Directions - Please write out exactly the lines of the data below from the line holding "refine ⟨fun hleft" through the line holding "hmax) (Nat.not_le.2 hlt)", and leave out the rest.
___ Record set
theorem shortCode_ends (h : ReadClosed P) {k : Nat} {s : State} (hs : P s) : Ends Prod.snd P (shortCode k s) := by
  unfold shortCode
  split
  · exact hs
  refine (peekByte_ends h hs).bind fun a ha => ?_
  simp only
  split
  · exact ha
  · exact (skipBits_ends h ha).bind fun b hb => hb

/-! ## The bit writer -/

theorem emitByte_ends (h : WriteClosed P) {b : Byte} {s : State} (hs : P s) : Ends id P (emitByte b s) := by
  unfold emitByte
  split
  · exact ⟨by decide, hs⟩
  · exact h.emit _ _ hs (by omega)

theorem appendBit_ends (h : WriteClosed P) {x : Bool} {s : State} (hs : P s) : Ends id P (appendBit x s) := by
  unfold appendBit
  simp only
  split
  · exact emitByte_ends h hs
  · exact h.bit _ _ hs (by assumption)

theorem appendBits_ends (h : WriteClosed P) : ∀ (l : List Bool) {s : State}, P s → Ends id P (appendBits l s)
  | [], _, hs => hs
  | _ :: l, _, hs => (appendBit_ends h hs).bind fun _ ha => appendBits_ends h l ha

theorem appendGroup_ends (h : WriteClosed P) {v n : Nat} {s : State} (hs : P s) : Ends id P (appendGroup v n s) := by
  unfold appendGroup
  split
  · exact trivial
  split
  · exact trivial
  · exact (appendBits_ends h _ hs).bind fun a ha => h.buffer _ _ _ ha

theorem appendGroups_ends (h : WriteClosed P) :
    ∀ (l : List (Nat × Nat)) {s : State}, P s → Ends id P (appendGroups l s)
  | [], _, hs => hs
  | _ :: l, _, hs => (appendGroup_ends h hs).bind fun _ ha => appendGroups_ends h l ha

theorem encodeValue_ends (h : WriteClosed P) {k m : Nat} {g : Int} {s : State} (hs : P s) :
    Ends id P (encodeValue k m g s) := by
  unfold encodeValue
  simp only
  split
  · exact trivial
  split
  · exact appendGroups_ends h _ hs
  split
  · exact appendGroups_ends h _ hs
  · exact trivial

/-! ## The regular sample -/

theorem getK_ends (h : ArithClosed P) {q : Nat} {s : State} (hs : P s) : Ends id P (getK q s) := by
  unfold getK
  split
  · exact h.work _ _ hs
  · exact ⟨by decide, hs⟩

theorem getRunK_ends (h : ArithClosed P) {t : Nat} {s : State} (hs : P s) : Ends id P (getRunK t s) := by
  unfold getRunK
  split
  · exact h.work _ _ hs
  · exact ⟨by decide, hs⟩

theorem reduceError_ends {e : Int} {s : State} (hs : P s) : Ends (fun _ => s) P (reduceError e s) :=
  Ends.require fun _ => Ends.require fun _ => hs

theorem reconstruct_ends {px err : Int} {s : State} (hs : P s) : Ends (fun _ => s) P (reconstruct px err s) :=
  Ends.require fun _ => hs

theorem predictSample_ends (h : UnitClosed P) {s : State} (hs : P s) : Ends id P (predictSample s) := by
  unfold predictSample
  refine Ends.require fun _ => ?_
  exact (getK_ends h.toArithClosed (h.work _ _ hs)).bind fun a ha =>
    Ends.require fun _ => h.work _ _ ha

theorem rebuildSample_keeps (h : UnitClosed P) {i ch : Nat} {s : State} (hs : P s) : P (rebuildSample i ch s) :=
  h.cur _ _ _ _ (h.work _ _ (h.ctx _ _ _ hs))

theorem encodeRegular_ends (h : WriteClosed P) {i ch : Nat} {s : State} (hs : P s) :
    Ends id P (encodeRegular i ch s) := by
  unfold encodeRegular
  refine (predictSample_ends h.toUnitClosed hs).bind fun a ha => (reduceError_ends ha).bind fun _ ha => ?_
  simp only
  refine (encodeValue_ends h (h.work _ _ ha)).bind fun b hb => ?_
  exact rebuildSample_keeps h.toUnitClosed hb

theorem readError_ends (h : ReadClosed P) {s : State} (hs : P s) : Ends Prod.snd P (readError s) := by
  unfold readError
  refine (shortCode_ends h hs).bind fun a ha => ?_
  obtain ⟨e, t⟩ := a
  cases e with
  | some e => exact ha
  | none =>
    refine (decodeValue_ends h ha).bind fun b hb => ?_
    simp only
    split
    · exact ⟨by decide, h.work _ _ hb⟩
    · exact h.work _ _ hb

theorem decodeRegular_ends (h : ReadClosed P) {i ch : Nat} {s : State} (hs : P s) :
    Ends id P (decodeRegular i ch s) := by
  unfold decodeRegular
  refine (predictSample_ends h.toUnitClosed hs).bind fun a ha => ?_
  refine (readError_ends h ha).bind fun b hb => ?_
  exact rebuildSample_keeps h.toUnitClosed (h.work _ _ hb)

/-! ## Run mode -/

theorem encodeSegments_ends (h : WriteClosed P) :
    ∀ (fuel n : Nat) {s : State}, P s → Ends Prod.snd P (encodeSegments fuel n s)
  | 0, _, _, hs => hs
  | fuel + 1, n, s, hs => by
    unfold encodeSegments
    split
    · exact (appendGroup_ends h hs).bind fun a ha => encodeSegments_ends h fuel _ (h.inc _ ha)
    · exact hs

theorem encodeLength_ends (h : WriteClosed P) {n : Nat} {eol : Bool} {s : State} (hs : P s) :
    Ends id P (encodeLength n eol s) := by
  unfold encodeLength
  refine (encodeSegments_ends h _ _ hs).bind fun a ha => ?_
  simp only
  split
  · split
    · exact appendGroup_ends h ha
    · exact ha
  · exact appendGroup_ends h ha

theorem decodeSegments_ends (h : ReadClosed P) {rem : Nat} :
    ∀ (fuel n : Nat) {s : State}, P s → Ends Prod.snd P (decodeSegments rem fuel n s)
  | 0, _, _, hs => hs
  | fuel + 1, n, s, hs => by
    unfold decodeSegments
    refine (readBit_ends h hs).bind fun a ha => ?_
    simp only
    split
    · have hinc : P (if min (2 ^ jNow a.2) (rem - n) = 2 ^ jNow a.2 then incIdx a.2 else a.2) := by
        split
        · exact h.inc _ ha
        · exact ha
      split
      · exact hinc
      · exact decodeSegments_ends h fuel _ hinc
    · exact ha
______
___ Record set
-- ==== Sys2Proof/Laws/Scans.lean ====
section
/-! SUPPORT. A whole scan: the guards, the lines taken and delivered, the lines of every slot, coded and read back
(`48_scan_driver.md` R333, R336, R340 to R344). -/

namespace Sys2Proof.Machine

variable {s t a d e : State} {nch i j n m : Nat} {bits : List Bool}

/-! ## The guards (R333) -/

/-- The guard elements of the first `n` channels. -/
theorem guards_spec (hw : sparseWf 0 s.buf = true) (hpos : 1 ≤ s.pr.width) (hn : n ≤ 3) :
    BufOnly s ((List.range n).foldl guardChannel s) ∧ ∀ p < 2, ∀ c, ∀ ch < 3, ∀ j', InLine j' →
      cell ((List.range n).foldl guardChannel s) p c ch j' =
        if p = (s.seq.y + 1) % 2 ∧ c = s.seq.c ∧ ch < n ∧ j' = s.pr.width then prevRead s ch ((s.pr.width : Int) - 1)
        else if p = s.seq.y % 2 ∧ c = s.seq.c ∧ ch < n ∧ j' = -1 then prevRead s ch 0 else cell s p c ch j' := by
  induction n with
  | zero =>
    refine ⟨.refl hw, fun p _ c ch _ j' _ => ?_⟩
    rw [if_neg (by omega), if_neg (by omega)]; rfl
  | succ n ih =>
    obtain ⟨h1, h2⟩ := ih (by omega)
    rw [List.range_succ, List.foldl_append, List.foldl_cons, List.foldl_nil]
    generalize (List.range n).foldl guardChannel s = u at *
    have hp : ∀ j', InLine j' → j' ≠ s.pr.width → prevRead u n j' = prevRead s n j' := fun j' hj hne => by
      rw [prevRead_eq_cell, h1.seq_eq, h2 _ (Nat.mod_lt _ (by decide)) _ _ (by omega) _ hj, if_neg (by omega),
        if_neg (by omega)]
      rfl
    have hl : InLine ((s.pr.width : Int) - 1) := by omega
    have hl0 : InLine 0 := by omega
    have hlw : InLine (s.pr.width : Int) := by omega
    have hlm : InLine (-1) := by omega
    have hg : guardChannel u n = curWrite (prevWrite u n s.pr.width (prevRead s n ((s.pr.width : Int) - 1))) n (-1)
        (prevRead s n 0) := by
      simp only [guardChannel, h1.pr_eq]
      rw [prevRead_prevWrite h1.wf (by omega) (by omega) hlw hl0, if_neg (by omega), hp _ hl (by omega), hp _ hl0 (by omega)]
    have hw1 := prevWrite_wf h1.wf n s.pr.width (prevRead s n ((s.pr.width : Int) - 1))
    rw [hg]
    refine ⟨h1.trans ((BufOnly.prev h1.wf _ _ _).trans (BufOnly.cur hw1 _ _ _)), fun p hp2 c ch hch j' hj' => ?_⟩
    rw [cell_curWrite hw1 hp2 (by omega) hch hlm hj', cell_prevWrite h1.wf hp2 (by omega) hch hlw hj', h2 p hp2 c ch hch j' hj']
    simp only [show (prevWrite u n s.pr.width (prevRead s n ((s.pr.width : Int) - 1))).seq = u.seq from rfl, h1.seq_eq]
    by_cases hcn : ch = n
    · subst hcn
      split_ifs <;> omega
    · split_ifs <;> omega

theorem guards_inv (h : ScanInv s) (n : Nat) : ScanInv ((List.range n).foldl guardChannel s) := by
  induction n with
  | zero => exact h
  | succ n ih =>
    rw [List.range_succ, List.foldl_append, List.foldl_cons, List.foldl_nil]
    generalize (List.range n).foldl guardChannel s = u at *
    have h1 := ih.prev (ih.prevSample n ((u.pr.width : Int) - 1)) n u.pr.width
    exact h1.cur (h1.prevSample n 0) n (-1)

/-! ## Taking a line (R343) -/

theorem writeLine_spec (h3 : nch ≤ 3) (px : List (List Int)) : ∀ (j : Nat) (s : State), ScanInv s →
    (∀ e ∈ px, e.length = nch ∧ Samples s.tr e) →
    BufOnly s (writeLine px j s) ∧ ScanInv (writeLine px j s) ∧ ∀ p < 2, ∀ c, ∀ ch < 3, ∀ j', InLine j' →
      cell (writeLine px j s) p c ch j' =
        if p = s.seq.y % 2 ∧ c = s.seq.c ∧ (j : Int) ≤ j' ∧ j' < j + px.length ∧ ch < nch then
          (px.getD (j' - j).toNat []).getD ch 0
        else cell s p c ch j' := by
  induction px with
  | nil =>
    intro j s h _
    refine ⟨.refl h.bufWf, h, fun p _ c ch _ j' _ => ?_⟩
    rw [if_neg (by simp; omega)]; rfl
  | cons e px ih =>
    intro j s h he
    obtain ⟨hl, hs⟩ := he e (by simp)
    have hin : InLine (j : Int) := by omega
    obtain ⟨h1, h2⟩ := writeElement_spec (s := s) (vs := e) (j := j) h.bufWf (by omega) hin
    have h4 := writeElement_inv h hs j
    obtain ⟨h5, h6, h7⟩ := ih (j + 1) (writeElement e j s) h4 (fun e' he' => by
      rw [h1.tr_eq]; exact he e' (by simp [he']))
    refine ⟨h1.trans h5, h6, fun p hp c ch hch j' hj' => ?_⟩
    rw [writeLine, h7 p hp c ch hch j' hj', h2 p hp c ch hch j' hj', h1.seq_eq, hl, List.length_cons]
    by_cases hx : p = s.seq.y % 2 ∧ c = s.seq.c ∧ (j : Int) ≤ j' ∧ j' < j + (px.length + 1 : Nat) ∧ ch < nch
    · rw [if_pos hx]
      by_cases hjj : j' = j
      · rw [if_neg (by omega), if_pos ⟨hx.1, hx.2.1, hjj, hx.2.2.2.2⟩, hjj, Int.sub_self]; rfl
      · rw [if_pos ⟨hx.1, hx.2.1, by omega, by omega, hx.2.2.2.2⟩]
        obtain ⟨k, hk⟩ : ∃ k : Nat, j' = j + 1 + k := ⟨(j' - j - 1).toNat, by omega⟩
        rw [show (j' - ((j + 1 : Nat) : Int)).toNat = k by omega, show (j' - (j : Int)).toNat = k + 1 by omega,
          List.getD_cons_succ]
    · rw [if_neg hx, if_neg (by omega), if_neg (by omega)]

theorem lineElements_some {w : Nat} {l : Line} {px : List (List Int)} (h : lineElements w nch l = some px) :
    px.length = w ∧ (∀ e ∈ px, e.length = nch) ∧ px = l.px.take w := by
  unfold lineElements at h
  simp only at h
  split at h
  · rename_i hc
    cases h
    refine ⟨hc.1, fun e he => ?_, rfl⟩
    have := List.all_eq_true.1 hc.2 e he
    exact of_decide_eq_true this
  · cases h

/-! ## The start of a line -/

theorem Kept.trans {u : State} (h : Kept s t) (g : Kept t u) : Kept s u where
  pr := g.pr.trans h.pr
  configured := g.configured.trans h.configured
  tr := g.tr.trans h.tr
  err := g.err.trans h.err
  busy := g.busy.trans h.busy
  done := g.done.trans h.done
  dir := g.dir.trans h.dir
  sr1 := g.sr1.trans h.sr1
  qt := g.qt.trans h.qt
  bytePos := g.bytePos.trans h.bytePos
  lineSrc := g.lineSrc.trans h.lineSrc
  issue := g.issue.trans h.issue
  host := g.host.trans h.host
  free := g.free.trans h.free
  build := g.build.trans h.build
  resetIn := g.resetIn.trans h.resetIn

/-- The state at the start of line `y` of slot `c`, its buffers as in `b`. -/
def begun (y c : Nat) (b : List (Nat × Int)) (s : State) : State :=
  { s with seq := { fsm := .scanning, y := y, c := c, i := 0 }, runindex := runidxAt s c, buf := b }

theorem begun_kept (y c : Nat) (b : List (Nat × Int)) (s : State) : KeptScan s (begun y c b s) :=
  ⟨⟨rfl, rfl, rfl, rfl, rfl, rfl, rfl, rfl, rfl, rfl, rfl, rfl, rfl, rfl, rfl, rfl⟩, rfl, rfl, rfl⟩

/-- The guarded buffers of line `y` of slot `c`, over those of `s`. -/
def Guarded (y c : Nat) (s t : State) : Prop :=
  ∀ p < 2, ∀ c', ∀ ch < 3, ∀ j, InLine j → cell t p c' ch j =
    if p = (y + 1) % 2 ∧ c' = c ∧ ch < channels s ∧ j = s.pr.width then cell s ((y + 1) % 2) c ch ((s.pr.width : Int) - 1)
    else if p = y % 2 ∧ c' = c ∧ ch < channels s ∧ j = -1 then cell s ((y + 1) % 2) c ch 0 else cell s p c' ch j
______
___ Record set
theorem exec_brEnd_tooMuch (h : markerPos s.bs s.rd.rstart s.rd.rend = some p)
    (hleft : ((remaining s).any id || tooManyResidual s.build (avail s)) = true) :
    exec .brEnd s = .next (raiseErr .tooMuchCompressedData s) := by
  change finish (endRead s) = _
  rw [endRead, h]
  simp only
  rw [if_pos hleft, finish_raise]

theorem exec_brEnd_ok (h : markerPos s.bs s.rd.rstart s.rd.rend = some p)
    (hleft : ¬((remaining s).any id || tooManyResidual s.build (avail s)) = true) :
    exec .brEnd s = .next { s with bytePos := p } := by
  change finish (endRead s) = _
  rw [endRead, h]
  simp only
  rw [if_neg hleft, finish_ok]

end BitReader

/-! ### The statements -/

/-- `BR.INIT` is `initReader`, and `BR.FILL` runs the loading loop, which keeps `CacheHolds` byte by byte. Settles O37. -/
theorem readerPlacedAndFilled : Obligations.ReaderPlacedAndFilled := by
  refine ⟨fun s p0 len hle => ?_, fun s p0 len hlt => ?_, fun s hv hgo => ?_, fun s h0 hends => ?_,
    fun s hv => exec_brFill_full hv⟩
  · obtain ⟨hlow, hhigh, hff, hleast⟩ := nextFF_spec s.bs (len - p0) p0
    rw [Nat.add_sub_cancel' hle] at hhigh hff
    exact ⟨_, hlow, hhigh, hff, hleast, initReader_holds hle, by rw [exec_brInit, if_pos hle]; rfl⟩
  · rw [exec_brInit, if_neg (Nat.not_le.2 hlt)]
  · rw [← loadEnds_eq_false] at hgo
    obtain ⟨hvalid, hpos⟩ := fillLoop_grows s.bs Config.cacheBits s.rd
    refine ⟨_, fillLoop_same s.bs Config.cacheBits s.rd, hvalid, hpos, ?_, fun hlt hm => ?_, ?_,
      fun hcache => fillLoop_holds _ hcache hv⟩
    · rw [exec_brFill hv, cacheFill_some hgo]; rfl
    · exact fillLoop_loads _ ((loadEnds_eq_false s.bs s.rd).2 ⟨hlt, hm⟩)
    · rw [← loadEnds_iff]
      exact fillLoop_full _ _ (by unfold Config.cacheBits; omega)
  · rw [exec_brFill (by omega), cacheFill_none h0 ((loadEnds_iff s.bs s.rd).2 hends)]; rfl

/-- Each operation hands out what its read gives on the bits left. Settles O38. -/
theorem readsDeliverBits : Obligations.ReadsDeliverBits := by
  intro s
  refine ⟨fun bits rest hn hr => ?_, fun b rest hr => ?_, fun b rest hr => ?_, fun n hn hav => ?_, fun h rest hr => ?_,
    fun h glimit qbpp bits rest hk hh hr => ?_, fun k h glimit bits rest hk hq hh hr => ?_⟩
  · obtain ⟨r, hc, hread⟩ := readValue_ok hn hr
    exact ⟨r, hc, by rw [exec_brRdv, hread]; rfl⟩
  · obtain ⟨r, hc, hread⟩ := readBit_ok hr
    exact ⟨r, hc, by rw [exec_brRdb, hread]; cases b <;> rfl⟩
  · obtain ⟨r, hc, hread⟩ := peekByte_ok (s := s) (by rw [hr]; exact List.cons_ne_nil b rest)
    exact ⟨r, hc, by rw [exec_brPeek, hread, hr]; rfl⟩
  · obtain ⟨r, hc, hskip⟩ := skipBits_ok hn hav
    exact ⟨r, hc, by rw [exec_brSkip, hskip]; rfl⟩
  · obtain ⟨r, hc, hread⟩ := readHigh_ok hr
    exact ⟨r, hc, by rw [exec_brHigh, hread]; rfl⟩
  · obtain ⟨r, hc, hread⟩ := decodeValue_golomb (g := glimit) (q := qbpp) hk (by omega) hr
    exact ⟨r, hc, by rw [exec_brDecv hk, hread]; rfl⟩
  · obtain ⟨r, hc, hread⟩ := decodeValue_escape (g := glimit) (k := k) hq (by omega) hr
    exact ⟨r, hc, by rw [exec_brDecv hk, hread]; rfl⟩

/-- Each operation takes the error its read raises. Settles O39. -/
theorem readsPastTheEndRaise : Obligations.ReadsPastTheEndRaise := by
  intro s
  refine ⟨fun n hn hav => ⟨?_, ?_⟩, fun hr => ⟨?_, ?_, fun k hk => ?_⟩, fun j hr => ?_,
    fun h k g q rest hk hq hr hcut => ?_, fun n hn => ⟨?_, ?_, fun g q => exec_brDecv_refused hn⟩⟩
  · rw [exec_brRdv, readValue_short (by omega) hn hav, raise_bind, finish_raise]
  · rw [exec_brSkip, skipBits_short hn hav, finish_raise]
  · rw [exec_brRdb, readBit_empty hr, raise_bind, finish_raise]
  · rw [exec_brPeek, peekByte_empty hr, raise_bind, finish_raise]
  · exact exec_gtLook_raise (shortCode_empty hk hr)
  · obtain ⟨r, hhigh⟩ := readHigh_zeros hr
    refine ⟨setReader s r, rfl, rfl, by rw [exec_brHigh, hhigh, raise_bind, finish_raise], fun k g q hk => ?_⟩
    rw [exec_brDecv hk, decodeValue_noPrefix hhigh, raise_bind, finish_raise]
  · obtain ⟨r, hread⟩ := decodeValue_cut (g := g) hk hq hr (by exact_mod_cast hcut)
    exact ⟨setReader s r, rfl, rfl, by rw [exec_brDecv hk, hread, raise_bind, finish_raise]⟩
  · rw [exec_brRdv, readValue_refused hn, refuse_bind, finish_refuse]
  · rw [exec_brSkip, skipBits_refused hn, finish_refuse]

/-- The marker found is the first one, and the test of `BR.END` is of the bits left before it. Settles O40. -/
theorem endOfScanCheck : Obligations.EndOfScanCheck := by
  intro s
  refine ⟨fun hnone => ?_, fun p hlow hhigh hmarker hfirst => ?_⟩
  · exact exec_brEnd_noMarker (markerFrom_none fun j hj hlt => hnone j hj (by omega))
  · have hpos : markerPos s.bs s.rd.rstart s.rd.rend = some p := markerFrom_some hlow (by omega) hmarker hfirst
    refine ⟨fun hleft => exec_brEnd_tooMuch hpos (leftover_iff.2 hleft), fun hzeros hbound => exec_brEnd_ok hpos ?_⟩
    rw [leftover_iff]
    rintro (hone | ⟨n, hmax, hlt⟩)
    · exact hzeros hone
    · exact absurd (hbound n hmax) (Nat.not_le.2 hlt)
______
Task response -
    refine ⟨fun hleft => exec_brEnd_tooMuch hpos (leftover_iff.2 hleft), fun hzeros hbound => exec_brEnd_ok hpos ?_⟩
    rw [leftover_iff]
    rintro (hone | ⟨n, hmax, hlt⟩)
    · exact hzeros hone
    · exact absurd (hbound n hmax) (Nat.not_le.2 hlt)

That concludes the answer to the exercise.